Exercise
Take the lines below between the one holding "right where they are given (R177). -/" and the one holding "if sizeOk &&", inclusive, and copy them exactly. Add nothing.
^^^^^^^^
-- ==== Sys2Proof/Machine/RegAccess.lean ====
section
/-!
DEFINITION. Reading and writing register fields, and finding the register an I/O address names (R8, R9, R11, R12).
-/

namespace Sys2Proof.Machine

/-- The width of a field in bits. -/
def Fld.width (f : Fld) : Nat := f.info.hi + 1 - f.info.lo

/-- The reset value of copy `i` of a field: fused words differ from copy to copy; words 6 and 7 of a slot hash do not exist. -/
def Fld.resetAt (f : Fld) (i : Nat) : Nat :=
  match f with
  | .FUS_SERIAL_ASCII => Config.fusedBits (16 + i) 64
  | .FUS_SLOT_HASH_HASH => if 6 ≤ i % 8 then 0 else Config.fusedBits (32 + i) 64
  | f => f.info.reset

/-- The order in which cells are listed: by field, then by copy. -/
def cellLt (f : Fld) (i : Nat) (c : RegCell) : Bool :=
  decide (f.ctorIdx < c.fld.ctorIdx) || (decide (f.ctorIdx = c.fld.ctorIdx) && decide (i < c.bank))

/-- Whether a cell is copy `i` of field `f`. -/
def cellIs (f : Fld) (i : Nat) (c : RegCell) : Bool := decide (c.fld = f) && decide (c.bank = i)

/-- The value listed for a field. -/
def cellsGet : List RegCell → Fld → Nat → Option Nat
  | [], _, _ => none
  | c :: t, f, i => if cellIs f i c then some c.val else cellsGet t f i

/-- The cells without one. -/
def cellsDel (l : List RegCell) (f : Fld) (i : Nat) : List RegCell := l.filter (fun c => !cellIs f i c)

/-- The cells with one added in its place; none of it is listed. -/
def cellsIns : List RegCell → RegCell → List RegCell
  | [], c => [c]
  | d :: t, c => if cellLt c.fld c.bank d then c :: d :: t else d :: cellsIns t c

/-- The cells after copy `i` of field `f` is set to `v`: a value equal to the reset value is not listed. -/
def cellsPut (l : List RegCell) (f : Fld) (i v : Nat) : List RegCell :=
  if v = f.resetAt i then cellsDel l f i else cellsIns (cellsDel l f i) ⟨f, i, v⟩

/-- Copy `i` of field `f`. -/
def State.getB (s : State) (f : Fld) (i : Nat) : Nat := (cellsGet s.regs f i).getD (f.resetAt i)

/-- Field `f` of a register with one copy. -/
def State.get (s : State) (f : Fld) : Nat := s.getB f 0

/-- Whether a one-bit field is 1. -/
def State.onB (s : State) (f : Fld) (i : Nat) : Bool := s.getB f i == 1

/-- Whether a one-bit field of a register with one copy is 1. -/
def State.on (s : State) (f : Fld) : Bool := s.getB f 0 == 1

/-- The state with copy `i` of field `f` set to `v`, cut to the field's width. -/
def State.setB (s : State) (f : Fld) (i v : Nat) : State :=
  { s with regs := cellsPut s.regs f i (v % 2 ^ f.width) }

/-- The state with field `f` set. -/
def State.set (s : State) (f : Fld) (v : Nat) : State := s.setB f 0 v

/-- A counter advanced by `n`; it saturates. -/
def State.bumpB (s : State) (f : Fld) (i n : Nat) : State :=
  s.setB f i (min (s.getB f i + n) (2 ^ f.width - 1))

/-- A counter of one copy advanced by 1; it saturates. -/
def State.bump (s : State) (f : Fld) : State := s.bumpB f 0 1

/-- A counter of one copy advanced by `n`; it saturates. -/
def State.bumpN (s : State) (f : Fld) (n : Nat) : State := s.bumpB f 0 n

/-- One bit of a field set or cleared. -/
def State.setBitB (s : State) (f : Fld) (i k : Nat) (b : Bool) : State := s.setB f i (putBit (s.getB f i) k b)

/-- One bit of a field. -/
def State.bitB (s : State) (f : Fld) (i k : Nat) : Bool := (s.getB f i).testBit k

/-- The register file after a restart that keeps only the fields `keep` allows (R458, R562). DESIGN CHOICE, log entry 33. -/
def State.restartRegs (s : State) (keep : Keep → Bool) : State :=
  { s with regs := s.regs.filter (fun c => keep c.fld.info.keep) }

/-- The state with output appended. DESIGN CHOICE, log entry 11. -/
def State.emit (s : State) (o : Out) : State := { s with out := s.out ++ [o] }

/-- Whether DEBUG_KILL acts: the fuse is blown, and was so when the module started (R4, R556). -/
def State.dbgKilled (s : State) : Bool := !s.tub.killFresh && s.on .FUS_STATE_DEBUG_KILL

/-- The register as its fields hold it; write-only fields read 0 (R8). -/
def State.regRaw (s : State) (r : Reg) (i : Nat) : Nat :=
  r.fields.foldl (fun a f => if f.info.acc = .wo then a else a + s.getB f i * 2 ^ f.info.lo) 0

/-- Whether a BAR0 offset lies in the host-visible part of the I/O space (R494). -/
def hostSees (a : Nat) : Bool :=
  let o := a % 0x10000
  match a / 0x10000 with
  | 0x00 | 0x01 | 0x02 | 0x03 | 0x04 | 0x05 | 0x14 | 0x18 | 0x20 | 0x38 | 0x40 | 0x48 => true
  | 0x08 => decide (0x800 ≤ o % 0x1000 ∧ o % 0x1000 < 0xC00) || (decide (o < 0x1000) && decide (0xC00 ≤ o))
  | 0x10 => decide (o < 0x400)
  | 0x28 => decide (0x100 ≤ o ∧ o < 0x200) || decide (0x800 ≤ o ∧ o < 0x900) || decide (0xF00 ≤ o ∧ o < 0xF34)
  | 0x30 => !decide (0x380 ≤ o ∧ o < 0x390)
  | _ => false

/-- The registers of the 64 KiB block at `n` × 64 KiB (R12). -/
def blockRegs (n : Nat) : List Reg :=
  match n with
  | 0x00 => Reg.listMOD
  | 0x01 => Reg.listFLT
  | 0x02 => Reg.listPWR
  | 0x03 => Reg.listLOG
  | 0x04 => Reg.listFUS
  | 0x05 => Reg.listTIM
  | 0x08 => Reg.listPOD
  | 0x10 => Reg.listCOH
  | 0x14 => Reg.listMEM
  | 0x18 => Reg.listJNL
  | 0x20 => Reg.listCSS
  | 0x28 => Reg.listENG
  | 0x30 => Reg.listMPT
  | 0x38 => Reg.listRNG
  | 0x40 => Reg.listHST ++ Reg.listVFM
  | 0x48 => Reg.listCLM
  | 0x50 => Reg.listTMB
  | 0x60 => Reg.listDBG
  | _ => []

/-- Where an address points: a register, the number of the repeat and the byte within it. For the POD registers `slot`
is the logical pod and `second` says that the address lies in the half of core 1. -/
structure RegLoc where
  reg : Reg
  rep : Nat
  byte : Nat
  slot : Nat := 0
  second : Bool := false
  deriving DecidableEq, Repr

/-- The repeat and byte of `r` that address `a` names, when it names one. -/
def regAt (r : Reg) (a : Nat) : Option (Nat × Nat) :=
  let i := r.info
  if a < i.base then none
  else if i.count ≤ 1 then
    if a < i.base + i.width / 8 then some (0, a - i.base) else none
  else if i.stride = 0 then none
  else
    let k := (a - i.base) / i.stride
    let b := (a - i.base) % i.stride
    if k < i.count ∧ b < i.width / 8 then some (k, b) else none

/-- The register among `l` that an address names. -/
def findReg (l : List Reg) (a : Nat) : Option RegLoc :=
  l.findSome? (fun r => (regAt r a).map (fun (k, b) => { reg := r, rep := k, byte := b }))

/-- Whether a register is one of a core's own in its pod slot. -/
def Reg.ofCore (r : Reg) : Bool :=
  match r.info.bank with
  | .core => true
  | _ => false

/-- Where an I/O address points (R12); none for an unused offset. Pod slots follow *Slot layout*. -/
def locate (a : Nat) : Option RegLoc :=
  let n := a / 0x10000
  if n = 0x08 then
    let p := (a - 0x80000) / 0x1000
    let o := (a - 0x80000) % 0x1000
    if 0xC00 ≤ o then
      if p = 0 then findReg Reg.listPOD a else none
    else if 0x400 ≤ o ∧ o < 0x800 then
      (findReg Reg.listPOD (0x80000 + o - 0x400)).map (fun l => { l with slot := p, second := true })
    else (findReg Reg.listPOD (0x80000 + o)).map (fun l => { l with slot := p })
  else findReg (blockRegs n) a

/-- The number of the copy that an access by pod `pod`, core `core` reaches. -/
def State.bankOf (s : State) (l : RegLoc) (pod core : Nat) : Nat :=
  match l.reg.info.bank with
  | .one => 0
  | .array => l.rep
  | .dom => s.get .ENG_DOM_SEL_DOMAIN
  | .lane => s.get .MPT_LANE_SEL_LANE
  | .dev => s.get .MPT_DEV_SEL_DEVICE
  | .fnSel => s.get .VFM_SEL_FUNCTION
  | .src => s.get .FLT_CNT_SEL_SOURCE
  | .claim => s.get .RNG_CLAIM_SEL_PAIR
  | .pod => l.slot
  | .core => if 0x100000 ≤ l.reg.info.base then pod * 2 + core else l.slot * 2 + b2n l.second
  | .fn => l.slot
  | .fnq => l.slot * 32 + l.rep

end Sys2Proof.Machine
end

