-- ==== Sys2Proof/Machine/Operands.lean ====
section
/-!
DEFINITION. The operand forms of an Octip instruction: g, f and predicate registers with their hard-wired members, a source
that is a register or an immediate, and fields of a register (R310, R311, R319 to R321).
-/

namespace Sys2Proof.Machine

/-- The number of the core a command names. -/
def coreKey (c : OctCtx) : Nat := c.pod * 2 + c.core

/-- A g register; g0 reads zero (R310). -/
def OctCore.gr (c : OctCore) (n : Nat) : Word := if n = 0 then 0 else c.g.getD n 0

/-- The core with a g register written; a write to g0 is discarded (R310). -/
def OctCore.setG (c : OctCore) (n : Nat) (v : Word) : OctCore := if n = 0 then c else { c with g := c.g.set n v }

/-- An f register. -/
def OctCore.fr (c : OctCore) (n : Nat) : Word := c.f.getD n 0

/-- The core with an f register written. -/
def OctCore.setF (c : OctCore) (n : Nat) (v : Word) : OctCore := { c with f := c.f.set n v }

/-- A predicate; p0 is always true. -/
def OctCore.pr (c : OctCore) (n : Nat) : Bool := n == 0 || c.p.getD n false

/-- The core with a predicate written; a write to p0 is discarded (R311). -/
def OctCore.setP (c : OctCore) (n : Nat) (b : Bool) : OctCore := if n = 0 then c else { c with p := c.p.set n b }

/-- A source operand's value. -/
def OctCore.src (c : OctCore) : Src → Word
  | .reg n => c.gr n
  | .imm w => w

/-- Bits [hi:lo] of a register. -/
def wbits (w : Word) (hi lo : Nat) : Nat := bits w.toNat hi lo

/-- A register with bits [hi:lo] replaced. -/
def wput (w : Word) (hi lo x : Nat) : Word := BitVec.ofNat 64 (putBits w.toNat hi lo x)

end Sys2Proof.Machine
end

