-- ==== Sys2Proof/Machine/Css.lean ====
section
/-!
DEFINITION. Subchannels, status words and completion queues, the context cache, stripe buffers and the end of a program
(R45, R49, R50, R104 to R128, R141 to R149, R498 to R501). A program that runs here for another node stands in the same
table, above the own 4096 subchannels (DESIGN CHOICE, log entry 27).
-/

namespace Sys2Proof.Machine

/-- Status bits (*Status bits*). -/
def stDone : Nat := 1
def stSettled : Nat := 2
def stFail : Nat := 4
def stLen : Nat := 8
def stRej : Nat := 16
def stHostf : Nat := 32
def stRingf : Nat := 64
def stStop : Nat := 128
def stInd : Nat := 256

/-- Flags of a status word. -/
def flFinal : Nat := 1
def flRepost : Nat := 2
def flNote : Nat := 4
def flCtl : Nat := 8

/-- The key of a program that runs here for subchannel `sch` of node `src`. DESIGN CHOICE, log entry 27. -/
def execKey (src sch : Nat) : Nat := 4096 + src * 4096 + sch % 4096

/-- Whether a key is that of a program run for another node. DESIGN CHOICE, log entry 27. -/
def isExec (k : Nat) : Bool := decide (4096 ≤ k)

/-- The attached node of such a program, and its subchannel there. DESIGN CHOICE, log entry 27. -/
def execNode (k : Nat) : Nat := k / 4096 - 1
def execSch (k : Nat) : Nat := k % 4096

/-- The address a BASE-like field holds, its low bits zero. -/
def State.addrB (s : State) (f : Fld) (i : Nat) : Nat := s.getB f i * 2 ^ f.info.lo

/-- The state with the channel subsystem changed. -/
def State.withCss (s : State) (f : CssState → CssState) : State := { s with css := f s.css }

/-- The state with the engines changed. -/
def State.withEng (s : State) (f : EngState → EngState) : State := { s with eng := f s.eng }

/-- A subchannel in the pool. -/
def noSub : Sub := { fn := 0, rel := 0, cq := 0, remote := false, node := 0, st := .unassigned }

/-- Subchannel `k`. -/
def State.subAt (s : State) (k : Nat) : Sub := kvGet s.css.subs k noSub

/-- The program of subchannel `k`. -/
def State.progAt (s : State) (k : Nat) : Option Prog := (s.subAt k).prog

/-- Changes subchannel `k`, which exists. -/
def modSub (k : Nat) (f : Sub → Sub) (s : State) : State :=
  s.withCss (fun c => { c with subs := kvMod c.subs k f })

/-- Changes the program of subchannel `k`. -/
def modProg (k : Nat) (f : Prog → Prog) (s : State) : State := modSub k (fun b => { b with prog := b.prog.map f }) s

/-- Whether a program is over: it has its end, or ends with the reset of its function (R146, R148). -/
def State.over (s : State) (k : Nat) (p : Prog) : Bool := p.ending.isSome || (s.subAt k).st == .resetting

/-- Sets the state of subchannel `k`. -/
def setSt (k : Nat) (st : SubState) (s : State) : State := modSub k (fun b => { b with st := st }) s

/-- The state codes of *Subchannel states*. -/
def SubState.code : SubState → Nat
  | .unassigned => 0
  | .idle => 1
  | .startPending => 2
  | .active => 3
  | .waiting => 4
  | .waitCore => 5
  | .haltPending => 6
  | .clearPending => 7
  | .statusPending => 8
  | .redrive => 9
  | .resetting => 10

/-- The subchannel that a function knows by number `rel`. -/
def State.findSub (s : State) (fn rel : Nat) : Option (Nat × Sub) :=
  s.css.subs.find? (fun p => !isExec p.1 && p.2.fn == fn && p.2.rel == rel)
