/-- The last bytes of a text, fewer than 32: eight, then four, then one at a time. The first argument bounds the pieces. -/
def xxTail : Nat → BitVec 64 → List Byte → BitVec 64
  | 0, h, _ => h
  | n + 1, h, l =>
    if 8 ≤ l.length then
      xxTail n ((h ^^^ xxRound 0 (BitVec.ofNat 64 (fieldAt l 0 8))).rotateLeft 27 * xxP 1 + xxP 4) (l.drop 8)
    else if 4 ≤ l.length then
      xxTail n ((h ^^^ (BitVec.ofNat 64 (fieldAt l 0 4) * xxP 1)).rotateLeft 23 * xxP 2 + xxP 3) (l.drop 4)
    else match l with
      | b :: t => xxTail n ((h ^^^ (BitVec.ofNat 64 b.toNat * xxP 5)).rotateLeft 11 * xxP 1) t
      | [] => h

/-- XXH64 with seed 0, the source of Content_Checksum. -/
def xxh64 (m : List Byte) : BitVec 64 :=
  let whole := m.length / 32 * 32
  let h : BitVec 64 :=
    if m.length < 32 then xxP 5
    else
      let v := (pieces 32 (m.take whole)).foldl xxLanes [xxP 1 + xxP 2, xxP 2, 0, 0 - xxP 1]
      let mix := (v.getD 0 0).rotateLeft 1 + (v.getD 1 0).rotateLeft 7 + (v.getD 2 0).rotateLeft 12 + (v.getD 3 0).rotateLeft 18
      v.foldl (fun h a => (h ^^^ xxRound 0 a) * xxP 1 + xxP 4) mix
  let h := xxTail 32 (h + BitVec.ofNat 64 m.length) (m.drop whole)
  let h := (h ^^^ h >>> 33) * xxP 2
  let h := (h ^^^ h >>> 29) * xxP 3
  h ^^^ h >>> 32

/-- Decodes a Zstandard frame, alone: a window of at most 8 MiB, Dictionary_ID absent or 0, the content size and the checksum
right where they are given (R177). -/
def unpackZstd (l : List Byte) : Option (List Byte) :=
  let d := fieldAt l 4 1
  let single := d.testBit 5
  let didSize := [0, 1, 2, 4].getD (d % 4) 0
  let fcsSize := if d / 64 = 0 then b2n single else 2 ^ (d / 64)
  let at1 := 5 + b2n (!single)
  let head := at1 + didSize + fcsSize
  let w := fieldAt l 5 1
  let fcs := fieldAt l (at1 + didSize) fcsSize + (if fcsSize = 2 then 256 else 0)
  let window := if single then fcs else 2 ^ (10 + w / 8) + 2 ^ (10 + w / 8) / 8 * (w % 8)
  if l.length < head ∨ fieldAt l 0 4 ≠ 0xFD2FB528 ∨ d.testBit 3 ∨ 2 ^ 23 < window ∨ fieldAt l at1 didSize ≠ 0 then none
  else
    match zBlocks window l.length {} [] (l.drop head) with
    | none => none
    | some (out, rest) =>
      let data := out.reverse
      let sizeOk := fcsSize == 0 || data.length == fcs
      let sum := if d.testBit 2 then leBytes 4 ((xxh64 data).toNat % 2 ^ 32) else []
      if sizeOk && rest == sum then some data else none

/-- What UNPACK decodes from a chunk's stream in its format; nothing where the stream is not valid (R177). -/
def unpackStream (fmt : Nat) (stream : List Byte) : Option (List Byte) :=
  if fmt = 0 then unpackZstd stream
  else if fmt = 1 then unpackDeflate stream
  else if fmt = 2 then unpackZlib stream
  else unpackGzip stream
^^^^^^^^
Your response
right where they are given (R177). -/
def unpackZstd (l : List Byte) : Option (List Byte) :=
  let d := fieldAt l 4 1
  let single := d.testBit 5
  let didSize := [0, 1, 2, 4].getD (d % 4) 0
  let fcsSize := if d / 64 = 0 then b2n single else 2 ^ (d / 64)
  let at1 := 5 + b2n (!single)
  let head := at1 + didSize + fcsSize
  let w := fieldAt l 5 1
  let fcs := fieldAt l (at1 + didSize) fcsSize + (if fcsSize = 2 then 256 else 0)
  let window := if single then fcs else 2 ^ (10 + w / 8) + 2 ^ (10 + w / 8) / 8 * (w % 8)
  if l.length < head ∨ fieldAt l 0 4 ≠ 0xFD2FB528 ∨ d.testBit 3 ∨ 2 ^ 23 < window ∨ fieldAt l at1 didSize ≠ 0 then none
  else
    match zBlocks window l.length {} [] (l.drop head) with
    | none => none
    | some (out, rest) =>
      let data := out.reverse
      let sizeOk := fcsSize == 0 || data.length == fcs
      let sum := if d.testBit 2 then leBytes 4 ((xxh64 data).toNat % 2 ^ 32) else []
      if sizeOk && rest == sum then some data else none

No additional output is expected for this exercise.